The rally in the US bond future started at 128.5 at the end of August. Initially, Ross had a target of around 139 and on October 21st refined it to between 134 and 138.
Yesterday's high was 135.7 set early in the morning and the slip to 134.7 caught our eye.
The target level has been accomplished as the action in the bond future, JNK and HYG set Outside Reversals.
Commodities seem to be telling an interesting story.
Cotton has been unraveling over the past two weeks as the price fell from 84 to 78. But there is more to it. It rallied from 81.72 in June to 93.72 in mid-August.
This has been the steepest plunge since the one in early 2012. From 94 in that February it plunged to 71 and rebounded when the European bond panic ended.
Most commodities as represented by the CRB declined with that problem in Europe. The index fell from 326 in February 2012 to 266 in July. This drove the Weekly RSI down to 25.
Of interest, is that going into the Euro-crisis, the CRB led the decline in the S&P by six weeks. The CRB has been declining since late August - almost nine weeks.
Within this, crude oil tends to decline into a European crisis. Seasonally, we have been looking for a decline into late in the year.
The decline from 112 in late August to the 96 level is approaching an oversold condition. Perhaps the low could be set within the next four weeks.
We have enjoyed some good trades in this sector.
Tuesday's ChartWorks "Oversold Dollar And Overbought Euro" noted that the rally in precious metals would be "capped".
The rally did not become overbought, but became vulnerable to a firming dollar and some selling pressures in the "big" stock markets.

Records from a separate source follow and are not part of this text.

/-! ## Ending, stopping, loading -/

/-- The drain of ENDING and its completion, the completion of STOPPING (R58, R60, R12), and the end of LOADING after
validation (R174). -/
def Obligations.ending_stopping_and_loading_complete : Prop :=
  ∀ (t : Instant) (s : State), s.rst = false →
    let readied : Cause → State → Prop := fun c s' =>
      s.raised s' .stopped 0 (toWord (causeCode c)) ∧
      s' = { s.withBook s' with
        clock := { s.clock with state := .ready, cause := c, exprCount := s'.clock.exprCount }
        ring := { slots := Bank.replicate 128 {}, head := 0, fetch := none, buffer := []
                  base := s.ring.base, nslots := s.ring.nslots } }
    (s.clock.state = .ending → s.clock.drained = false → s.sched = [] → s.fire.queue = [] → s.keysQuiet = true →
      ∃ s', exec (.endingDrain t) s = .next s' ∧
        (∀ p, s'.pedals.pedal p = { s.pedals.pedal p with target := 0, waiting := (s'.pedals.pedal p).waiting } ∧
          ((s.pedals.pedal p).motion = .fault ∨
            (s'.pedals.pedal p).waiting = some { depth := 0, due := s.at t } ∨
            s'.pedals.link = .sending { pedal := p, depth := 0 } (s.at t) none)) ∧
        s' = { s.withBook s' with
          clock := { s.clock with drained := true, exprCount := s'.clock.exprCount }
          pedals := { s.pedals with recs := s'.pedals.recs, link := s'.pedals.link } }) ∧
    (s.clock.state = .ending → s.clock.drained = true → s.pedals.allSettled = true → s.keysQuiet = true →
      ∃ s', exec (.endingSettled t) s = .next s' ∧ readied .ending s') ∧
    (s.clock.state = .stopping → s.pedals.allSettled = true → s.track.decode = none → s.keysQuiet = true →
      ∃ s', exec (.stoppingComplete t) s = .next s' ∧ readied s.clock.cause s') ∧
    (s.clock.state = .loading → s.shadow.loaded = true → s.pedals.allSettled = true →
      ∃ s', exec (.loaded t) s = .next s' ∧
        s.raised s' .loaded 0
          (toWord (allPedals.filter (fun p => decide ((s.pedals.pedal p).motion = .fault))).length) ∧
        s' = { s.withBook s' with
          clock := { s.clock with state := .ready, cause := .noCause, exprCount := s'.clock.exprCount } })

/-- A setup-load read (R172): a word that passes enters the shadow and the read set; one that fails ends the load with its
offset, in IDLE with cause LOAD_FAULT, the keys at REST and the ring reset (R174, R120, R12). After the last word the conditions
of R173 decide in the same way, in their order, with the offset of the first that fails; with none failing the load succeeds,
and the state stays LOADING (R174). All conditions hold exactly when: the windows of ring, report ring and page fit the memory
and do not meet; RPT_READ is in the ring; every lead is at most LOOKAHEAD; WARM_LIMIT is below HOT_LIMIT; no function is
assigned twice, no two bands overlap, no band is narrower than HOLE_MIN; both cue blocks satisfy R159. -/
def Obligations.setup_load_word_is_checked : Prop :=
  (∀ (t : Instant) (off : Nat) (s : State), s.rst = false → s.arb.waiting = none →
    s.arb.owner = some (.setupLoad off true) →
    let w := readWord s.mem (s.pageBase + off)
    let sh : Shadow := { s.shadow.put off w with readCount := s.shadow.readCount + 1 }
    let failed : Nat → Prop := fun fault =>
      ∃ s', exec (.setupLoadWord t) s = .next s' ∧ s'.arb.owner = none ∧
        (∀ k, (s'.key k).state = .rest ∧ (s'.key k).duty = 0 ∧ (s'.key k).timer = some (s.at t + 50000) ∧
          (s'.key k).source = .timer ∧ (s'.key k).heat = (s.key k).heat) ∧
        s' = { s.withBook s' with
          keys := s'.keys, fire := { s.fire with count := s'.fire.count }
          clock := { s.clock with state := .idle, cause := .loadFault, exprCount := s'.clock.exprCount }
          ring := { slots := Bank.replicate 128 {}, head := 0, fetch := none, buffer := []
                    base := s.ring.base, nslots := s.ring.nslots }
          shadow := { sh with loaded := false, loadFault := fault, result := s'.shadow.result }
          report := { s.report with active := false } }
    (loadWordFault sh.word off = none → s.shadow.readCount + 1 < loadOrder.length →
      ∃ s', exec (.setupLoadWord t) s = .next s' ∧ s'.arb.owner = none ∧
        s' = { s.withBook s' with shadow := { sh with result := s'.shadow.result } }) ∧
    (∀ fault, loadWordFault sh.word off = some fault → failed fault) ∧
    (loadWordFault sh.word off = none → loadOrder.length ≤ s.shadow.readCount + 1 →
      (∀ fault, loadConditionFault s.pageBase sh = some fault → failed fault) ∧
      (loadConditionFault s.pageBase sh = none →
        ∃ s', exec (.setupLoadWord t) s = .next s' ∧ s'.arb.owner = none ∧ s.validatedFrom s' sh (s.at t)))) ∧
  (∀ (page : Nat) (sh : Shadow),
    let meets : Nat → Nat → Nat → Nat → Prop := fun a n b m => ∃ x, a ≤ x ∧ x < a + n ∧ b ≤ x ∧ x < b + m
    let ringLen := 36 * sh.ringSlots
    let rptLen := 8 * sh.rptSize
    0 < sh.ringSlots → 0 < sh.rptSize →
    (0x200000 < sh.ringBase + ringLen → loadConditionFault page sh = some 0x080) ∧
    (loadConditionFault page sh = none ↔
      sh.ringBase + ringLen ≤ 0x200000 ∧ sh.rptBase + rptLen ≤ 0x200000 ∧
      ¬ meets sh.ringBase ringLen page 0x1000 ∧ ¬ meets sh.rptBase rptLen page 0x1000 ∧
      ¬ meets sh.ringBase ringLen sh.rptBase rptLen ∧ sh.rptRead < sh.rptSize ∧
      sh.releaseLead ≤ sh.lookahead ∧ (∀ p, sh.pedalLead p ≤ sh.lookahead) ∧
      (∀ r, r < 32 → (sh.curveRow r).lead ≤ sh.lookahead) ∧ sh.warmLimit < sh.hotLimit ∧
      (∀ i j, i < j → j < 112 → (sh.mapEntry i).fn ≠ 0 → (sh.mapEntry j).fn ≠ 0 →
        (sh.mapEntry i).fn ≠ (sh.mapEntry j).fn ∧
          ((sh.mapEntry i).first + (sh.mapEntry i).width ≤ (sh.mapEntry j).first ∨
            (sh.mapEntry j).first + (sh.mapEntry j).width ≤ (sh.mapEntry i).first)) ∧
      (∀ i, i < 112 → (sh.mapEntry i).fn ≠ 0 → sh.holeMin ≤ (sh.mapEntry i).width) ∧
      cueBlockOk (fun n => (sh.cueWord .a n).toNat) = true ∧ cueBlockOk (fun n => (sh.cueWord .b n).toNat) = true))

Perhaps the first setback on an intermediate rally.
Winter of Discontent?
Tocqueville provided an appropriate observation on bitter political struggles:
"Society was cut in two: those who had nothing united in common envy, and those who had anything were united in common terror."
- Alex de Tocqueville in his Recollections, published in 1893
Although Republicans capitulated, those who really pay the taxes are still opposed to Democrat ambition. And the Republicans are the only party they have.
Conflict will continue with the prospect of a "Winter of Discontent". The phrase is from Shakespeare. But it also refers to England's political distress in the winter of 1978 to 1979, when angry left was shutting down government as well as the voluntary sector.
In the face of the coldest winter in 16 years the struggle was brutal and demonstrated the Labour government's inability to prevent strikes and disorder.
It is worth noting the difference between unions and free markets. In the latter, individuals improve their condition by providing goods and services. Unions collectively improve their apparent condition by denying goods and services.
Although the showdowns ended by March, Margaret Thatcher's Conservative Party won a majority government on May 3rd 1979. This became part of the initial phase of the great political reform against intrusive politics that swept the world.
America could face a bitter Winter of Discontent as increasing numbers of taxpayers watch their thermometers and savings drop as Obamacare's Titanic discovers political and operational icebergs.
Today, Rasmussen polling announced that "37% Say That Zombies Would Do Better Job Than Federal Government."
Representative Euro Bond
- From 7.5% in the 2012 Crisis, the yield has plunged to 4.02%.
- This level presents solid support.
- The price chart shows somewhat overbought.
- The European bond market is becoming rather risky.